**Exercise aim**
Return, from the material below, each line in which the word "blockChecks" is present.

**Task inputs**
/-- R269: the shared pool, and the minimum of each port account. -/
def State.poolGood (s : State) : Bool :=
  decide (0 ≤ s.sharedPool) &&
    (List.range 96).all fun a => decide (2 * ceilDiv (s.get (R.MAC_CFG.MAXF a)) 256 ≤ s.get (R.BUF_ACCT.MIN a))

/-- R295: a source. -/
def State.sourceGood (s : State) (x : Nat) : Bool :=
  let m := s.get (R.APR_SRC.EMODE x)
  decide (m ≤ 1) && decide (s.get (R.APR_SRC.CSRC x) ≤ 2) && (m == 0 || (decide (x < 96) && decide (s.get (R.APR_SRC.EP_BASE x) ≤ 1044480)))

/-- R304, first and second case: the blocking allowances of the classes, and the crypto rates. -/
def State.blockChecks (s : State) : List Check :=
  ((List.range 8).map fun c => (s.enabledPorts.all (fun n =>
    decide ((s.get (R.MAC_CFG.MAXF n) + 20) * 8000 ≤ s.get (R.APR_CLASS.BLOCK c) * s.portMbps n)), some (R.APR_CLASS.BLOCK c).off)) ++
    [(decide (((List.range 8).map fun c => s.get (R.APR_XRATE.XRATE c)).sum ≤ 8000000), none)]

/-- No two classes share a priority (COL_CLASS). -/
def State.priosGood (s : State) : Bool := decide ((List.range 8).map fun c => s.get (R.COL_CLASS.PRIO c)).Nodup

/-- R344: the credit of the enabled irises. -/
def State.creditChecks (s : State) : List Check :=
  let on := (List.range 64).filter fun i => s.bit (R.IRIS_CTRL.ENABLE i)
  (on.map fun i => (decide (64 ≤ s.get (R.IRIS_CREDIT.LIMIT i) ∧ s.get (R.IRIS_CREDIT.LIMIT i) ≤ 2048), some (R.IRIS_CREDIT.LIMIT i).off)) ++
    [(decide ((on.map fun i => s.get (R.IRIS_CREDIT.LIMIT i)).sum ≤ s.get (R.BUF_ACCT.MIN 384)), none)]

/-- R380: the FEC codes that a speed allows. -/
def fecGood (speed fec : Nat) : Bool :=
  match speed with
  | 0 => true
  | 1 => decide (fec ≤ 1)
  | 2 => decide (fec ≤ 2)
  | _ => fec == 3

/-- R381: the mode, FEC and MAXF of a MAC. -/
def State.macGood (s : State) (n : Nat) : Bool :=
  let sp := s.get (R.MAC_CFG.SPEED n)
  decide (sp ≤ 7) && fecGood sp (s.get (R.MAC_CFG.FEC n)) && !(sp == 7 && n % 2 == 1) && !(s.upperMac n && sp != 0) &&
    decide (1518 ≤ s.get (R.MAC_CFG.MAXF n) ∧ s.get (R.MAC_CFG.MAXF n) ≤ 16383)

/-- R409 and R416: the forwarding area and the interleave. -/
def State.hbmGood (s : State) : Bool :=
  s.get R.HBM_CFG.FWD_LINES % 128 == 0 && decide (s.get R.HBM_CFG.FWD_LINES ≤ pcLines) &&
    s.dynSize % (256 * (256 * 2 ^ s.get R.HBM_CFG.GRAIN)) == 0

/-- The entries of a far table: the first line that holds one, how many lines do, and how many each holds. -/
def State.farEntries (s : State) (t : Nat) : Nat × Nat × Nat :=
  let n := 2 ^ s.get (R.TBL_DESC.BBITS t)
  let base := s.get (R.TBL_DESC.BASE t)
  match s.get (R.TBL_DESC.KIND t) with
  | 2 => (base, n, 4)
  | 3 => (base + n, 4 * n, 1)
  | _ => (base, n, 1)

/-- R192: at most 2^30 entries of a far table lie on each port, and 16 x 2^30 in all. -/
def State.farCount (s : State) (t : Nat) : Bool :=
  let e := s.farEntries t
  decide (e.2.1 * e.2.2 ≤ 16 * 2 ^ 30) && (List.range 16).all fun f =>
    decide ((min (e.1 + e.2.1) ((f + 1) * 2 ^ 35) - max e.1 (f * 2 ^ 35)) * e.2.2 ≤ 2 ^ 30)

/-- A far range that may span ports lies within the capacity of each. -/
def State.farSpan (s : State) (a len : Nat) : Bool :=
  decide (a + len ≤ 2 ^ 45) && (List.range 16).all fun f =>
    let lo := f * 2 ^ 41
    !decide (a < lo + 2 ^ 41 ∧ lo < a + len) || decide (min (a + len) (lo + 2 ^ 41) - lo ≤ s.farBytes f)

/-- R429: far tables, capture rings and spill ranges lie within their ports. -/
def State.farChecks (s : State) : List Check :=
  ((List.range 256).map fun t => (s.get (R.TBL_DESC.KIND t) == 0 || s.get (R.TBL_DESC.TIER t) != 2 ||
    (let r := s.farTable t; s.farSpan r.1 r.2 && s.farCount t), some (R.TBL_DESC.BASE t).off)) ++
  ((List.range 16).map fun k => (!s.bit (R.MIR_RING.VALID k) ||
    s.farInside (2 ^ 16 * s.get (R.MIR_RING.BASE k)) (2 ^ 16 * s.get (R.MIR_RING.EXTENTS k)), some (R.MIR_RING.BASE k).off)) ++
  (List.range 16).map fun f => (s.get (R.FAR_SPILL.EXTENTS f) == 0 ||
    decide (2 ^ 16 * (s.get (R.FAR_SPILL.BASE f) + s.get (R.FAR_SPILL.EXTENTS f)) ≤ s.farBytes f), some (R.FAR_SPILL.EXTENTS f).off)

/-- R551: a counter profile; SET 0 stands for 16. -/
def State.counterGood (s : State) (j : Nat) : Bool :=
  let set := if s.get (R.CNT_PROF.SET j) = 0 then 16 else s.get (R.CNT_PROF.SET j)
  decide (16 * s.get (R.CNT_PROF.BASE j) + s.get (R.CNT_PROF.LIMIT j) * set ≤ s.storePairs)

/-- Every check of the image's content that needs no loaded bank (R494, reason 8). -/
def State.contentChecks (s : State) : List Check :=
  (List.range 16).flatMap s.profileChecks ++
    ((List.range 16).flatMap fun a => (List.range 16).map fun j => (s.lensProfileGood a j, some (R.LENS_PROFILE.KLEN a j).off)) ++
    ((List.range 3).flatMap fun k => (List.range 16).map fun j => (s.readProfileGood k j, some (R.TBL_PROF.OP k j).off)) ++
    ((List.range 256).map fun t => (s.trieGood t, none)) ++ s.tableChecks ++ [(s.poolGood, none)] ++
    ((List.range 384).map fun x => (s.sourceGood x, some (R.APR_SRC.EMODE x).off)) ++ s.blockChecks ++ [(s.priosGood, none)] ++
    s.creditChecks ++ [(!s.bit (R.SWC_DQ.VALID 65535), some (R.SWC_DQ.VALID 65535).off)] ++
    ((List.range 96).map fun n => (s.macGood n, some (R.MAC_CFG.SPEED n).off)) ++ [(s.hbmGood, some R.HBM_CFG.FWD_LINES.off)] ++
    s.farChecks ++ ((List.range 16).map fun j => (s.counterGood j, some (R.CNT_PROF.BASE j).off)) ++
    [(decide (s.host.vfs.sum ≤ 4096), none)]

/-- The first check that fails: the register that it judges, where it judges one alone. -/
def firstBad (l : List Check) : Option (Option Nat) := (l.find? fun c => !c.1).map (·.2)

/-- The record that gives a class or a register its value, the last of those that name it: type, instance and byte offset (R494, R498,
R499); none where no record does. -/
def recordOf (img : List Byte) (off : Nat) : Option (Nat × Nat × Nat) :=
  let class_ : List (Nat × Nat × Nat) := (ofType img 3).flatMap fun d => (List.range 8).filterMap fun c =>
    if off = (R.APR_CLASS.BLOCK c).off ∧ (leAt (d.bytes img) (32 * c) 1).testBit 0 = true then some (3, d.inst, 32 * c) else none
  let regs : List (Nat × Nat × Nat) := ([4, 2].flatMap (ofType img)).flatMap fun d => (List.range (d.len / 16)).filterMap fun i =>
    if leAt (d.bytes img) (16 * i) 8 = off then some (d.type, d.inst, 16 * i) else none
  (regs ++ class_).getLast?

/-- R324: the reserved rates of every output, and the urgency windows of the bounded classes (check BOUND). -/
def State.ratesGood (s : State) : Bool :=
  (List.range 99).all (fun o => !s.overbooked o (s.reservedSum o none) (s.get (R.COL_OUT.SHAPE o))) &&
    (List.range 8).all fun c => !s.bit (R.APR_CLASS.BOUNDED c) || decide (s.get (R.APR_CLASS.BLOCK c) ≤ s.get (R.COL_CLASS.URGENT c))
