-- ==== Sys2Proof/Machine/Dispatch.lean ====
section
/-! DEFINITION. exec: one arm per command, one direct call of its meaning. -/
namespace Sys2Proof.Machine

**The answer**
def State.blockChecks (s : State) : List Check :=
    ((List.range 384).map fun x => (s.sourceGood x, some (R.APR_SRC.EMODE x).off)) ++ s.blockChecks ++ [(s.priosGood, none)] ++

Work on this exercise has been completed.